Command-Line Interface (TOML Input)

See also

Full input file: examples/dopyqo.toml

Dopyqo can be driven from the command line using a TOML input file instead of a Python script. This is convenient for simple, reproducible runs that do not require custom post-processing.

Note

The CLI covers a subset of the Python API. Features like custom matrix elements (MatrixElements), direct access to the returned wfc_obj and h_ks objects, custom excitation lists, and post-processing (Bader charges, orbital plots) are only available through the Python API.

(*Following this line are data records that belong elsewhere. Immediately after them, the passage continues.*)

-- ==== Sys2Proof/Certificates/Slice0/Obligations.lean ====
section
/-!
DEFINITION. The statements about the model, from the numbered rules of the manual.
-/
open Sys2Proof Sys2Proof.Machine Sys2Proof.Safety

/-- R167 to R170, R46: the integer arithmetic, logic and shift instructions complete with the wrapped exact result in D,
in every lane and type, and change nothing else. -/
def Obligations.IntegerArithmetic : Prop :=
  WritesD .add .add allWide (onType fun _ _ a b _ => a + b) ∧
  WritesD .sub .sub allWide (onType fun _ _ a b _ => a - b) ∧
  WritesD .mul .mul allWide (onType fun _ _ a b _ => a * b) ∧
  WritesD .mulh .mulh allWide (onType fun n sg a b _ => mulHigh n sg a b) ∧
  WritesD .mad .mad allWide (onType fun _ _ a b c => a * b + c) ∧
  WritesD .div .div allWide (onType fun _ sg a b _ => quotient sg a b) ∧
  WritesD .rem .rem allWide (onType fun _ sg a b _ => remainder sg a b) ∧
  WritesD .min .min allWide (onType fun _ sg a b _ => if below sg b a then b else a) ∧
  WritesD .max .max allWide (onType fun _ sg a b _ => if below sg a b then b else a) ∧
  WritesD .abs .abs allWide (onType fun _ sg a _ _ => if sg && a.msb then -a else a) ∧
  WritesD .neg .neg allWide (onType fun _ _ a _ _ => -a) ∧
  WritesD .and .and allWide (onType fun _ _ a b _ => a &&& b) ∧
  WritesD .or .or allWide (onType fun _ _ a b _ => a ||| b) ∧
  WritesD .xor .xor allWide (onType fun _ _ a b _ => a ^^^ b) ∧
  WritesD .andn .andn allWide (onType fun _ _ a b _ => a &&& ~~~b) ∧
  WritesD .clz .clz allWide (onType fun n _ a _ _ => BitVec.ofNat n (leadingZeros n a)) ∧
  WritesD .popc .popc allWide (onType fun n _ a _ _ => BitVec.ofNat n (ones n a)) ∧
  WritesD .brev .brev allWide (onType fun n _ a _ _ => reversed n a) ∧
  WritesD .shl .shl countNarrow (onShift fun _ _ a k => a <<< k) ∧
  WritesD .shr .shr countNarrow (onShift fun _ sg a k => if sg then a.sshiftRight k else a >>> k) ∧
  WritesD .sar .sar countNarrow (onShift fun _ sg a k => if sg then a.sshiftRight k else a >>> k) ∧
  WritesD .rot .rot countNarrow (onShift fun _ _ a k => a.rotateLeft k)

/-- R171, R172, R174, R176, R178: bit fields, addresses, selection, plain copies and width conversions complete with their
result in D and change nothing else. -/
def Obligations.FieldsAddressesAndCopies : Prop :=
  WritesD .bfx .bfx (fun f => (decide (wd f = 64), false, false, decide (wd f = 64))) extracted ∧
  WritesD .bfi .bfi (fun f => (decide (wd f = 64), decide (wd f = 64), false, decide (wd f = 64))) inserted ∧
  WritesD .lea .lea (fun f => (true, decide (f.mod.toNat = 2), false, true)) address ∧
  WritesD .sel .sel (fun f => (decide (wd f = 64), decide (wd f = 64), false, decide (wd f = 64))) selected ∧
  WritesD .cvti .cvti (fun f => (decide (intWidth (modByte f.c % 8) = 64), false, false, decide (wd f = 64))) converted ∧
  WritesWhen (fun x => queueOf x.f.a = none ∧ queueOf x.f.d = none) .mov .mov
    (fun f => (decide (f.mod.toNat % 2 = 1), false, false, decide (f.mod.toNat % 2 = 1))) (fun _ _ _ a _ _ => (a, Flags.none))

Running Dopyqo from the command line

Point the dopyqo command at a TOML input file with the -i flag:

dopyqo -i dopyqo.toml

The [control] section

The [control] table mirrors the main fields of DopyqoConfig. At minimum, base_folder, prefix, active_electrons, and active_orbitals must be set:

[control]
base_folder = "qe_files/Be"
prefix = "Be"
active_electrons = 2
active_orbitals = 2
run_vqe = true
run_fci = true
use_qiskit = false
logging = false

The [geometry] section

Custom atom positions and lattice vectors can be specified in the [geometry] table. The unit key sets the coordinate system for both coordinates and lattice_vectors:

[geometry]
unit = "angstrom"
coordinates = [
    [0.0, 0.0, 0.0],
    [0.5, 0.5, 0.5]
]
lattice_vectors = [
    [1.0, 0.0, 0.0],
    [0.0, 1.0, 0.0],
    [0.0, 0.0, 1.0],
]

If [geometry] is omitted, atom positions and lattice vectors are read directly from the QE output XML file.

The [vqe] section

VQE settings go in a separate [vqe] table. To use fixed parameters without re-optimising, uncomment the parameters line:

[vqe]
# parameters = [0.4, 0.3, 0.1]
optimizer = "ExcitationSolve"
uccsd_reps = 1

The available optimizer names correspond to the members of VQEOptimizers. See INPUT.md in the Dopyqo repository for the full list of supported keys in each section.